theorem witness_EveryCommandReturnsOneResponse :
    of (exec (.insert 17) stateA) (fun t => t.response) = some (some (.signal .needInput)) ∧
    of (exec .clear stateA) (fun t => t.response) = some (some .ok) ∧
    (presenting 0x0700000000000000#64).port = .command 0x0700000000000000#64 :: [] ∧
    decode 0x0700000000000000#64 = .error (.unassignedOpcode 0x07) := by decide

/-- Both cases of the statement: an LMATCH that ends with a fault, and another command that ends with `OK`. -/
theorem witness_SearchFlagsAreWrittenByLmatchOnly :
    of (exec (.lmatch 13) stateA) (fun t => t.response) = some (some (.fault .errChain)) ∧
    of (exec .nop stateA) (fun t => t.response) = some (some .ok) := by decide

theorem witness_CommandsEndOnlyWithTheCodesOfTheirRow :
    of (exec (.copys 1 1) launch) (fun t => t.response) = some (some (.fault .errAddr)) := by decide

/-- What each `RejectedWord` asks of the port. -/
theorem witness_RejectedWord :
    (presenting (Command.word ⟨0x00, 1, 0⟩)).port = .command (Command.word ⟨0x00, 1, 0⟩) :: [] := by decide

/-- Unassigned, read-only, the illegal values next to the legal ones, and the legal ones. -/
theorem witness_SetrWritesOneRegisterOrFaults : (∀ r ∈ Reg.all, Reg.number r ≠ 0x06) ∧ Reg.number .winbytes = 0x05 ∧
    ¬ (1 ≤ (0 : Word).toNat ∧ (0 : Word).toNat ≤ launch.cfg.wbitsMax) ∧ ¬ (16 : Word).toNat ≤ launch.cfg.wbitsMax ∧
    1 ≤ (1 : Word).toNat ∧ (15 : Word).toNat ≤ launch.cfg.wbitsMax ∧ ¬ (17 : Word).toNat ≤ launch.cfg.hbitsMax ∧
    (16 : Word).toNat ≤ launch.cfg.hbitsMax ∧ ¬ ((2 : Word) = 3 ∨ (2 : Word) = 4) ∧ ¬ ((5 : Word) = 3 ∨ (5 : Word) = 4) ∧
    Reg.outEnd ∉ [Reg.id, .status, .result, .seq, .chunk, .winbytes] := by decide

/-- Every number of the map reads; its neighbours do not. -/
theorem witness_GetrReadsTheNumberedRegister : (0x21, stateA.regs.outEnd) ∈ registerReadings stateA ∧
    (registerReadings stateA).all (fun p => !([(0x06 : Field24), 0x07, 0x11, 0x17, 0x1C, 0x1F, 0x22, 0xFFFFFF].contains p.1)) = true := by decide

/-- The last byte of `WIN` and the first address outside it, with a byte that a fast COPY left unspecified. -/
theorem witness_StbStoresOneByte :
    let s : State := { launch with win := { cells := [], free := [(65793, 4)] } }
    s.win.wf ∧ (65793 : Word).toNat < s.cfg.winBytes ∧ s.cfg.winBytes ≤ (65794 : Word).toNat ∧ 0xFF < (0x100 : Field24).toNat := by decide

theorem witness_LdbLoadsOneByte : (65793 : Word).toNat < launch.cfg.winBytes ∧ launch.cfg.winBytes ≤ (65794 : Word).toNat := by decide
theorem witness_LdhLoadsAHeadEntry : (65535 : Word).toNat < 2 ^ launch.cfg.hbitsMax ∧ 2 ^ launch.cfg.hbitsMax ≤ (65536 : Word).toNat := by decide
theorem witness_LdpLoadsAPrevEntry : (32767 : Word).toNat < 2 ^ launch.cfg.wbitsMax ∧ 2 ^ launch.cfg.wbitsMax ≤ (32768 : Word).toNat := by decide
theorem witness_ResetCommandResetsTheRegistersOnly : stateA.cfg.Legal ∧ Instr.clear ≠ .reset ∧
    Status.fault (stateB (fun r => { r with status := 0x81 })).regs.status = true := by decide

/-- Levels 5 and 6 at trigger level 5; positions 1 and 7 agree in three bytes and not in four. -/
theorem witness_HashOperandIsTheFirstBytesMostSignificantFirst :
    (stateB (fun r => { r with level := 5 })).regs.level.toNat ≤ stateA.regs.triggerLevel.toNat ∧
    stateA.regs.triggerLevel.toNat < stateA.regs.level.toNat ∧
    stateA.win.read 7 = stateA.win.read 1 ∧ stateA.win.read 8 = stateA.win.read 2 ∧ stateA.win.read 9 = stateA.win.read 3 ∧
    stateA.win.read 10 ≠ stateA.win.read 4 := by decide

/-- Two states that differ in everything else; positions 1 and 13 hold the same four bytes. -/
theorem witness_HashIndexDependsOnItsInputsOnly :
    let s' := stateB (fun r => { r with wbits := 3, minMatch := 4, seq := 9 })
    stateA.cfg.hash = s'.cfg.hash ∧ stateA.regs.level = s'.regs.level ∧ stateA.regs.triggerLevel = s'.regs.triggerLevel ∧
      stateA.regs.hbits = s'.regs.hbits ∧ ∀ i < 4, stateA.win.read (1 + i) = s'.win.read (13 + i) := by decide

/-- A position at `wsize` exactly and one above it, with a link below it. -/
theorem witness_SlideRebasesTheTables :
    let s := stateB (fun r => { r with wbits := 3 })
    keysRise s.head ∧ keysRise s.prev ∧ s.wsize ≤ 8 ∧ s.wsize ≤ 15 ∧ (Memory.read s.prev (s.prevIndex 15)).toNat < 15 := by decide

/-- The last address that fits, the last position with enough valid bytes, an empty bucket, a lower one and a higher one. -/
theorem witness_InsertFilesOnePosition :
    stateA.cfg.winBytes < (65791 : Word).toNat + 4 ∧ (65790 : Word).toNat + 4 ≤ stateA.cfg.winBytes ∧
    stateA.regs.strstart.toNat + stateA.regs.lookahead.toNat < (17 : Word).toNat + stateA.regs.minMatch.toNat ∧
    (16 : Word).toNat + stateA.regs.minMatch.toNat ≤ stateA.regs.strstart.toNat + stateA.regs.lookahead.toNat ∧
    Memory.read stateA.head (stateA.hashIndex 16) = 0 ∧ (Memory.read stateA.head (stateA.hashIndex 14)).toNat < 14 ∧
    Memory.read stateA.head (stateA.hashIndex 13) ≠ 0 ∧ 13 ≤ (Memory.read stateA.head (stateA.hashIndex 13)).toNat ∧
    keysRise stateA.head ∧ keysRise stateA.prev := by decide

/-- V-I9, V-I8, V-I7 and a run over position 13, which is filed already. -/
theorem witness_InsertnChecksInOrderThenCompletes :
    0 < (3 : Field24).toNat ∧ stateA.cfg.Legal ∧ keysRise stateA.head ∧
    stateA.cfg.winBytes < (65789 : Word).toNat + (3 : Field24).toNat - 1 + 4 ∧
    (65788 : Word).toNat + (3 : Field24).toNat - 1 + 4 ≤ stateA.cfg.winBytes ∧
    stateA.regs.strstart.toNat + stateA.regs.lookahead.toNat < (15 : Word).toNat + (3 : Field24).toNat - 1 + stateA.regs.minMatch.toNat ∧
    (14 : Word).toNat + (3 : Field24).toNat - 1 + stateA.regs.minMatch.toNat ≤ stateA.regs.strstart.toNat + stateA.regs.lookahead.toNat ∧
    (∀ k < 3, Memory.read stateA.head (stateA.hashIndex (14 + k)) = 0 ∨
      (Memory.read stateA.head (stateA.hashIndex (14 + k))).toNat < 14 + k) ∧
    (Memory.read stateA.head (stateA.hashIndex (12 + 1)) ≠ 0 ∧ 12 + 1 ≤ (Memory.read stateA.head (stateA.hashIndex (12 + 1))).toNat) := by decide

theorem witness_BulkInsertionEqualsSingleInsertions : scenarioA.cfg.Legal ∧ 0 < (12 : Field24).toNat ∧
    of (exec (.insertn 1 12) scenarioA) (fun t => t.response) = some (some .ok) := by decide

/-- V-I2: entry 13 changes; and it is no position 0. -/
theorem witness_InsertionsRecordStrictlyEarlierPositions :
    let s : State := { scenarioA with head := headAfterRun, prev := prevAfterRun }
    keysRise s.head ∧ keysRise s.prev ∧ (13 : Word) ≠ 0 ∧
      of (exec (.insertn 13 1) s) (fun t => (Memory.read t.prev 13, t.response)) = some (7, some .ok) ∧
      Memory.read s.prev 13 = 0 ∧ of (exec (.insert 13) s) (fun t => t.response) = some (some .ok) := by decide

/-- A table whose listed entries are below a bound reads below it everywhere. -/
theorem read_lt_of_listed {n : Nat} (t : Table) (h0 : 0 < n) (h : ∀ c ∈ t, c.2.toNat < n) (i : Nat) : (Memory.read t i).toNat < n := by
  induction t with
  | nil => exact h0
  | cons c cs ih =>
    have ih := ih (fun d hd => h d (List.mem_cons_of_mem _ hd))
    have hc := h c (by simp)
    unfold Memory.read at ih ⊢
    simp only [lookup]
    split_ifs
    · exact hc
    · exact h0
    · exact ih

theorem witness_CommandsKeepTableEntriesInsideTheWindow : stateA.cfg.Legal ∧ keysRise stateA.head ∧ keysRise stateA.prev ∧
    stateA.EntriesInWindow :=
  ⟨by decide, by decide, by decide, read_lt_of_listed _ (by decide) (by decide), read_lt_of_listed _ (by decide) (by decide)⟩

theorem stateA_descends : stateA.ChainDescends := by
  have h : ∀ p < 13, 0 < p → (Memory.read stateA.prev (stateA.prevIndex p)).toNat < p := by decide
  intro p h1 h2
  exact h p h2 (Nat.lt_of_le_of_lt (Nat.zero_le _) h1)

theorem witness_LiveChainIsShorterThanTheWindow : stateA.ChainDescends ∧ 7 < stateA.regs.strstart.toNat :=
  ⟨stateA_descends, by decide⟩

/-- The last extent that fits and the first that does not (V-C4, V-C5), and equal addresses. -/
theorem witness_Cmp258CountsTheAgreeingPrefix : (65536 : Word).toNat + 258 ≤ launch.cfg.winBytes ∧
    (65536 : Field24).toNat + 258 ≤ launch.cfg.winBytes ∧ launch.cfg.winBytes < (65537 : Word).toNat + 258 ∧
    launch.cfg.winBytes < (65537 : Field24).toNat + 258 ∧ (65536 : Word).toNat = (65536 : Field24).toNat := by decide

theorem witness_CheapRejectionLosesNoMatch : 3 ≤ 3 ∧ stateA.win.read (13 + 3) ≠ stateA.win.read (7 + 3) := by decide

/-- V-M16 and its neighbour; V-M10; V-M1. -/
theorem witness_LmatchCompletesOnADescendingChain :
    stateA.cfg.winBytes < (stateB (fun r => { r with strstart := 65537 })).regs.strstart.toNat + 258 ∧
    (stateB (fun r => { r with strstart := 65536 })).regs.strstart.toNat + 258 ≤ stateA.cfg.winBytes ∧
    (stateA.searchLimit < (13 : Word).toNat ∧ 0 < stateA.searchBudget ∧ stateA.regs.strstart.toNat ≤ (13 : Word).toNat) ∧
    stateA.ChainDescends ∧ (12 : Word).toNat < stateA.regs.strstart.toNat ∧ (0 : Word).toNat ≤ stateA.searchLimit :=
  ⟨by decide, by decide, by decide, stateA_descends, by decide, by decide⟩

◆ What is needed ◆
Each line in the entries above, starting at the line with "Status.fault (stateB (fun" and ending at the line with "stateA.regs.triggerLevel.toNat < stateA.regs.level.toNat", is to be printed exactly, and only those lines.

◆ Answer ◆
    Status.fault (stateB (fun r => { r with status := 0x81 })).regs.status = true := by decide

/-- Levels 5 and 6 at trigger level 5; positions 1 and 7 agree in three bytes and not in four. -/
theorem witness_HashOperandIsTheFirstBytesMostSignificantFirst :
    (stateB (fun r => { r with level := 5 })).regs.level.toNat ≤ stateA.regs.triggerLevel.toNat ∧
    stateA.regs.triggerLevel.toNat < stateA.regs.level.toNat ∧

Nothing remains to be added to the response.